La génétique peut influencer la capacité de voir les pensées des autres dans leurs yeux

Des recherches émergentes suggèrent que notre ADN influence la capacité de lire les pensées et les émotions d'une personne en regardant ses yeux. Et il semble que la capacité génétique prévaut chez les femmes mais pas chez les hommes.

Une nouvelle étude élargit les travaux lancés il y a vingt ans lorsqu'une équipe de scientifiques de l'Université de Cambridge au Royaume-Uni a développé un test d'empathie cognitive appelé le test «Reading the Mind in the Eyes» (ou le test des yeux, en abrégé) .

Ils ont découvert que les gens peuvent rapidement interpréter ce qu'une autre personne pense ou ressent en regardant ses yeux seuls. Il a également montré que certains d'entre nous sont meilleurs que d'autres et que les femmes obtiennent en moyenne de meilleurs résultats à ce test que les hommes.

Aujourd'hui, la même équipe, qui travaille avec la société de génétique 23andMe et des scientifiques de France, d'Australie et des Pays-Bas, publie les résultats d'une nouvelle étude des performances de ce test auprès de 89 000 personnes à travers le monde.

La majorité d'entre eux étaient des clients 23andMe qui ont consenti à participer à la recherche. Les résultats ont confirmé que les femmes obtiennent en moyenne de meilleurs résultats à ce test.

Les résultats de l'étude apparaissent dans le journalPsychiatrie moléculaire.

La nouvelle étude a confirmé que les gènes influent sur les performances du test des yeux. Les chercheurs ont également découvert que chez les femmes, les variantes génétiques clés du chromosome 3 sont associées à leur capacité à «lire l'esprit dans les yeux».

L'étude a été dirigée par Varun Warrier, un Ph.D de Cambridge. étudiant, et les professeurs Simon Baron-Cohen, directeur du Centre de recherche sur l'autisme de l'Université de Cambridge, et Thomas Bourgeron, de l'Université Paris Diderot et de l'Institut Pasteur.

Fait intéressant, les performances du test des yeux chez les hommes n'étaient pas associées à des gènes dans cette région particulière du chromosome 3.

Les chercheurs ont également trouvé le même modèle de résultats dans une cohorte indépendante de près de 1500 personnes qui faisaient partie de la Brisbane Longitudinal Twin Study, ce qui suggère que l'association génétique chez les femmes est une conclusion fiable.

Les gènes les plus proches dans cette minuscule étendue du chromosome 3 incluent LRRN1 (Leucine Rich Neuronal 1) qui est très actif dans une partie du cerveau humain appelée striatum, et qui a été montré en utilisant la numérisation cérébrale pour jouer un rôle dans l'empathie cognitive.

Conformément à cela, les variantes génétiques qui contribuent à des scores plus élevés au test des yeux augmentent également le volume du striatum chez l'homme, une découverte qui doit être étudiée plus en détail.
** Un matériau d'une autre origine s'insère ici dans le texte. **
-- ==== Sys2Proof/Machine/Operands.lean ====
section
/-! DEFINITION. The operand forms of the requests: the range test of each kind of field with the value
it names (R178 and the owning rules), and the sets of programmes and zones. -/

namespace Sys2Proof.Machine

/-! ## Sets -/

/-- Whether a set holds a member. -/
def Mask.has {n : Nat} (m : BitVec n) (i : Fin n) : Bool := m.getLsbD i.val

/-- A set with a member added. -/
def Mask.insert {n : Nat} (m : BitVec n) (i : Fin n) : BitVec n := m ||| BitVec.twoPow n i.val

/-- A set with a member removed. -/
def Mask.erase {n : Nat} (m : BitVec n) (i : Fin n) : BitVec n := m &&& ~~~ BitVec.twoPow n i.val

/-- The members of a set in ascending order. -/
def Mask.members {n : Nat} (m : BitVec n) : List (Fin n) := (List.finRange n).filter (Mask.has m)

/-- The set of the indexes that satisfy a test. -/
def Mask.ofList {n : Nat} (l : List (Fin n)) : BitVec n := l.foldl Mask.insert 0

/-! ## Tests in order -/

/-- The refusal of the first test that fails in a rule's table of tests, `none` where all pass. -/
def firstFail : List (Bool × RefuseCode) → Option RefuseCode
  | [] => none
  | (passes, code) :: rest => if passes then firstFail rest else some code

/-! ## Range tests -/

/-- An index below `k`. -/
def indexOf (k n : Nat) : Option (Fin k) := if h : n < k then some ⟨n, h⟩ else none

/-- A yes/no byte (R178). -/
def yesNo : Nat → Option Bool
  | 0 => some false
  | 1 => some true
  | _ => none

/-- A programme mask that names only P0 to P11. -/
def progMaskOf (n : Nat) : Option ProgMask := if n < 2 ^ 12 then some (BitVec.ofNat 12 n) else none

/-- A programme mask that is not empty and names only P0 to P11. -/
def someProgs (n : Nat) : Option ProgMask := if n = 0 then none else progMaskOf n

/-- A zone mask that is not empty. -/
def someZones (n : Nat) : Option ZoneMask :=
  if n = 0 then none else if n < 2 ^ 8 then some (BitVec.ofNat 8 n) else none

/-- A value within a signed range. -/
def within (lo hi x : Int) : Bool := decide (lo ≤ x ∧ x ≤ hi)

/-- A route distance, at most 1,000,000 dm. -/
def isDistance (d : Nat) : Bool := decide (d ≤ 1000000)

/-- An absent distance, or one of at most 1,000,000 dm. -/
def isDistance? (o : Option Nat) : Bool := o.all isDistance

/-- A clip number, at most 1,023. -/
def isClip (n : Nat) : Bool := decide (n ≤ 1023)

/-- An absent light cue, or a cue number. -/
def isCue? (o : Option Nat) : Bool := o.all fun c => decide (c ≤ 31)

/-- A clip kind code (12.3). -/
def kindOf : Nat → Option ClipKind
  | 0 => some .speech
  | 1 => some .chime
  | 2 => some .bed
  | _ => none

/-- A SET_STATE target code (12.3). -/
def targetOf : Nat → Option OpState
  | 0 => some .run
  | 1 => some .layover
  | 2 => some .dormant
  | _ => none

/-- A speaker feed code (12.3). -/
def feedOf : Nat → Option Feed
  | 0 => some .upper
  | 1 => some .lower
  | _ => none

/-- A feed filter code (12.3). -/
def filterOf : Nat → Option Filter
  | 0 => some .all
  | 1 => some .guideUp
  | 2 => some .announce
  | _ => none

/-- A deck code (12.3). -/
def deckOf : Nat → Option Deck
  | 0 => some .lower
  | 1 => some .upper
  | _ => none

/-- A cue player code (12.3). -/
def cuePlayerOf : Nat → Option CuePlayer
  | 0 => some .stop
  | 1 => some .scene
  | _ => none

/-- The operations of ZONES (R149). -/
inductive ZoneOp where
  | load
  | set
  | clear
  | toggle
  deriving DecidableEq, Repr

/-- A ZONES operation code (12.3). -/
def zoneOpOf : Nat → Option ZoneOp
  | 0 => some .load
  | 1 => some .set
  | 2 => some .clear
  | 3 => some .toggle
  | _ => none

/-- A sense code of a seat-loop reply (12.5). -/
def senseOf : Nat → Option Sense
  | 0 => some .opened
  | 1 => some .headset
  | 2 => some .short
  | _ => none

/-- A button code of a seat-loop reply (12.5). -/
def buttonOf : Nat → Option Button
  | 0 => some .langNext
  | 1 => some .volUp
  | 2 => some .volDown
  | _ => none

end Sys2Proof.Machine
end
Des études antérieures ont montré que les personnes atteintes d'autisme et d'anorexie ont tendance à obtenir des scores inférieurs au test des yeux.

L'équipe a constaté que les variantes génétiques qui contribuent à des scores plus élevés au test des yeux augmentent également le risque d'anorexie, mais pas d'autisme. Ils pensent que cela peut être dû au fait que l'autisme implique à la fois des traits sociaux et non sociaux, et ce test ne mesure qu'un trait social.
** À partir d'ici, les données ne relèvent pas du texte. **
-- ==== Sys2Proof/Machine/Lights.lean ====
section
/-! DEFINITION. The lighting unit's commands (Chapter 9): ZONES, ZONE_SET, DEFINE_CUE, RUN_CUE,
STOP_CUE, LIGHTS_CLEAR_FAULT, GET_ZONES, its clocks and timers, the ambient sensor and the LAMP_FAULT
line. -/

namespace Sys2Proof.Machine

/-! ## Base levels (R149) -/

/-- The base level that a ZONES operation gives a zone (R149). -/
def ZoneRec.newBase (z : ZoneRec) (op : ZoneOp) (level : Nat) : Nat :=
  match op with
  | .load => level
  | .set => z.onLevel
  | .clear => 0
  | .toggle => if z.base = 0 then z.onLevel else 0

/-- The bases of a mask's zones written. -/
def writeBases (op : ZoneOp) (m : ZoneMask) (level : Nat) (s : State) : State :=
  mapZones (fun i z => if Mask.has m i then { z with base := z.newBase op level } else z) s

/-- The eight base levels. -/
def State.bases (s : State) : List Nat := s.zones.toList.map ZoneRec.base

/-- ZONES (R149). -/
def takeZonesRequest (tag : Byte) (op mask level fade : Nat) (s : State) : State :=
  match zoneOpOf op, someZones mask with
  | some o, some m =>
    let a := writeBases o m level s
    retarget (fun _ => min 10000 fade) (ack 0x50 tag (.bases a.bases) a)
  | _, _ => refuse 0x50 tag .range s

/-- ZONE_SET (R149). -/
def takeZoneSet (tag : Byte) (zone onLevel night : Nat) (s : State) : State :=
  match indexOf 8 zone, yesNo night with
  | some z, some n =>
    retargetSlow (ack 0x51 tag .empty
      (s.setZone z { s.zone z with onLevel := onLevel, nightOnly := n }))
  | _, _ => refuse 0x51 tag .range s

/-! ## Cues (R150, R153) -/

/-- Whether a cue player is running a cue. -/
def State.runningCue (s : State) (i : CueIx) : Bool :=
  (s.lamps.stopRun.any fun r => decide (r.cue = i)) ||
    (s.lamps.sceneRun.any fun r => decide (r.cue = i))

/-- A step as DEFINE_CUE writes it; fades and holds above 10,000 ms are taken as 10,000 (R150). -/
def cueStepOf (c : CueStepForm) : CueStep :=
  { mask := BitVec.ofNat 8 c.mask, level := c.level, fade := min 10000 c.fade,
    hold := min 10000 c.hold }

/-- The tests of DEFINE_CUE in order (R150). -/
def State.cueRefusal (s : State) (cue passes : Nat) (steps : List CueStepForm) : Option RefuseCode :=
  firstFail [
    ((indexOf 32 cue).isSome && decide (passes ≤ 15) &&
      decide (1 ≤ steps.length ∧ steps.length ≤ 8) &&
      steps.all (fun c => (someZones c.mask).isSome), .range),
    ((indexOf 32 cue).all (fun i => !s.runningCue i), .inUse)]

/-- DEFINE_CUE (R150). -/
def takeDefineCue (tag : Byte) (cue passes : Nat) (steps : List CueStepForm) (s : State) : State :=
  match s.cueRefusal cue passes steps, indexOf 32 cue with
  | some code, _ => refuse 0x52 tag code s
  | none, some i =>
    ack 0x52 tag (.defined (if (s.cues.read i).isSome then .replaced else .new))
      { s with cues := s.cues.write i (some { passes := passes, steps := steps.map cueStepOf }) }
  | none, none => refuse 0x52 tag .range s

/-- The tests of RUN_CUE in order (R153). -/
def State.runCueRefusal (s : State) (cue : Nat) : Option RefuseCode :=
  firstFail [
    ((indexOf 32 cue).isSome, .range),
    (decide (s.op.state = .run), .state),
    (((indexOf 32 cue).bind s.cues.read).isSome, .unknownId)]

/-- RUN_CUE (R153). -/
def takeRunCue (tag : Byte) (cue : Nat) (s : State) : State :=
  match s.runCueRefusal cue with
  | some code => refuse 0x53 tag code s
  | none => cueStart .scene cue (ack 0x53 tag (.cueBefore (s.lamps.sceneRun.map CueRun.cue)) s)

/-- STOP_CUE (R153). -/
def takeStopCue (tag : Byte) (player : Nat) (s : State) : State :=
  match cuePlayerOf player with
  | some p =>
    let a := ack 0x54 tag (.cueBefore ((s.lamps.running p).map CueRun.cue)) s
    if (s.lamps.running p).isSome then endCue p a else a
  | none => refuse 0x54 tag .range s

/-! ## The supply and reading (R155, R158) -/

/-- LIGHTS_CLEAR_FAULT (R155). -/
def takeLightsClearFault (tag : Byte) (s : State) : State :=
  if s.lamps.faultLine then refuse 0x55 tag .state s
  else
    let a := ack 0x55 tag (.supplyBefore s.lamps.supply) s
    if s.lamps.supply = .faulted then
      supplyFollow { a with lamps := { a.lamps with supply := .off } }
    else a

/-- A zone as GET_ZONES reports it. -/
def ZoneRec.view (z : ZoneRec) : ZoneView :=
  { base := z.base, onLevel := z.onLevel, nightOnly := z.nightOnly, owner := z.owner,
    overlay := z.overlay, target := z.target, output := z.output }

/-- What GET_ZONES reports (R158). -/
def State.zonesView (s : State) : ZonesView :=
  { zones := s.zones.toList.map ZoneRec.view, stopRun := s.lamps.stopRun,
    sceneRun := s.lamps.sceneRun, supply := s.lamps.supply, faultLine := s.lamps.faultLine,
    day := s.lamps.day, run := s.lamps.run, ambient := s.lamps.ambient }

/-- GET_ZONES (R158). -/
def takeGetZones (tag : Byte) (s : State) : State := ack 0x56 tag (.zones s.zonesView) s

/-! ## Timers and lines -/

/-- The next step of a cue, its next pass, or its end (R152). -/
def nextStep (p : CuePlayer) (r : CueRun) (s : State) : State :=
  match s.cues.read r.cue with
  | none => endCue p s
  | some c =>
    let go (k pass : Nat) : State :=
      match c.steps[k - 1]? with
      | some step =>
        let t := takeStep p r.cue k pass step s
        retarget (stepFade p step t) t
      | none => endCue p s
    if r.step < c.steps.length then go (r.step + 1) r.pass
    else if c.passes = 0 ∨ r.pass < c.passes then go 1 (r.pass + 1)
    else endCue p s

/-- The run count and day state after a reading (R156): the count, and whether the state changes. -/
def State.runAfter (s : State) (reading : Nat) : Nat × Bool :=
  let past := match s.lamps.day with
    | .day => decide (reading < s.setup.dark)
    | .night => decide (s.setup.light < reading)
  if past then if 9 ≤ s.lamps.run then (0, true) else (s.lamps.run + 1, false) else (0, false)

/-- The other day state. -/
def DayState.other : DayState → DayState
  | .day => .night
  | .night => .day

/-- A sample of the ambient sensor (R156). -/
def sampleAmbient (reading : Nat) (s : State) : State :=
  let r := s.runAfter reading
  let a := { s with lamps := { s.lamps with ambient := reading, run := r.1 } }
  if r.2 then
    retargetSlow (notify (.daylight s.lamps.day.other)
      { a with lamps := { a.lamps with day := s.lamps.day.other } })
  else a

/-- The supply becomes FAULTED with its notice (R155). -/
def faultSupply (s : State) : State :=
  notify .lampFault (mapZones (fun _ z => z.hold)
    { s with lamps := { s.lamps with supply := .faulted, settle := none, off := none } })

/-- The LAMP_FAULT line goes active (R155). -/
def lampFaultActive (s : State) : State :=
  let a := { s with lamps := { s.lamps with faultLine := true } }
  if s.lamps.supply = .faulted then a else faultSupply a

/-! ## The commands -/

/-- ZONES at the link. -/
def execZones (tag : Byte) (op mask level fade : Nat) (s : State) : Host.Outcome State Fault Refusal :=
  .next (viaLink (.zones tag op mask level fade) (takeZonesRequest tag op mask level fade s) s)

/-- ZONE_SET at the link. -/
def execZoneSet (tag : Byte) (zone onLevel night : Nat) (s : State) :
    Host.Outcome State Fault Refusal :=
  .next (viaLink (.zoneSet tag zone onLevel night) (takeZoneSet tag zone onLevel night s) s)

/-- DEFINE_CUE at the link. -/
def execDefineCue (tag : Byte) (cue passes : Nat) (steps : List CueStepForm) (s : State) :
    Host.Outcome State Fault Refusal :=
  .next (viaLink (.defineCue tag cue passes steps) (takeDefineCue tag cue passes steps s) s)

/-- RUN_CUE at the link. -/
def execRunCue (tag : Byte) (cue : Nat) (s : State) : Host.Outcome State Fault Refusal :=
  .next (viaLink (.runCue tag cue) (takeRunCue tag cue s) s)

/-- STOP_CUE at the link. -/
def execStopCue (tag : Byte) (player : Nat) (s : State) : Host.Outcome State Fault Refusal :=
  .next (viaLink (.stopCue tag player) (takeStopCue tag player s) s)

/-- LIGHTS_CLEAR_FAULT at the link. -/
def execLightsClearFault (tag : Byte) (s : State) : Host.Outcome State Fault Refusal :=
  .next (viaLink (.lightsClearFault tag) (takeLightsClearFault tag s) s)

/-- GET_ZONES at the link. -/
def execGetZones (tag : Byte) (s : State) : Host.Outcome State Fault Refusal :=
  .next (viaLink (.getZones tag) (takeGetZones tag s) s)

/-- 1 ms of the fade clock; no fade runs while the supply is not ON (R148). -/
def execFadeClockTick (s : State) : Host.Outcome State Fault Refusal :=
  .next (
    if s.lamps.supply = .on then offTimer (mapZones (fun _ z => z.tick) s) else s)

/-- A cue player's step timer expires; it runs in RUNNING alone (R152). -/
def execStepTimerExpiry (player : CuePlayer) (s : State) : Host.Outcome State Fault Refusal :=
  .next (
    match s.lamps.running player with
    | some r => nextStep player r s
    | none => s)

/-- The lamp supply's settle timer expires; it runs in SETTLING alone (R154). -/
def execLampSettleExpiry (s : State) : Host.Outcome State Fault Refusal :=
  .next (
    if s.lamps.supply = .settling ∧ s.lamps.settle.isSome then offTimer (supplyOn s) else s)

/-- The off timer expires; it runs in ON while every zone is dark (R154). The zones keep their last fade
start and elapsed time, DESIGN CHOICE (assumption 33). -/
def execOffTimerExpiry (s : State) : Host.Outcome State Fault Refusal :=
  .next (
    if s.lamps.supply = .on ∧ s.lamps.off.isSome ∧ s.allDark = true then
      { s with lamps := { s.lamps with supply := .off, off := none } }
    else s)

/-- A sample of the ambient sensor (R156). -/
def execAmbientSample (reading : Nat) (s : State) : Host.Outcome State Fault Refusal :=
  .next (sampleAmbient reading s)

/-- The LAMP_FAULT line goes active (R155). -/
def execLampFaultActiveEdge (s : State) : Host.Outcome State Fault Refusal :=
  .next (lampFaultActive s)

/-- The LAMP_FAULT line goes inactive: its level alone changes (R155). -/
def execLampFaultInactiveEdge (s : State) : Host.Outcome State Fault Refusal :=
  .next { s with lamps := { s.lamps with faultLine := false } }

end Sys2Proof.Machine
end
Warrier a déclaré: «Il s'agit de la plus grande étude jamais réalisée sur ce test d'empathie cognitive au monde. Il s'agit également de la première étude à tenter de corréler les performances de ce test avec la variation du génome humain.

«C'est un pas en avant important pour le domaine des neurosciences sociales et ajoute une pièce de plus au puzzle de ce qui peut provoquer une variation de l'empathie cognitive.»

Bourgeron a ajouté: «Cette nouvelle étude démontre que l'empathie est en partie génétique, mais nous ne devons pas perdre de vue d'autres facteurs sociaux importants tels que l'éducation précoce et l'expérience postnatale.»

«Nous sommes enthousiasmés par cette nouvelle découverte», a déclaré Baron-Cohen, «et testons maintenant si les résultats se répliquent, et explorons précisément ce que ces variantes génétiques font dans le cerveau, pour donner lieu à des différences individuelles dans l'empathie cognitive.

«Cette nouvelle étude nous rapproche un peu plus de la compréhension de ces variations dans la population.»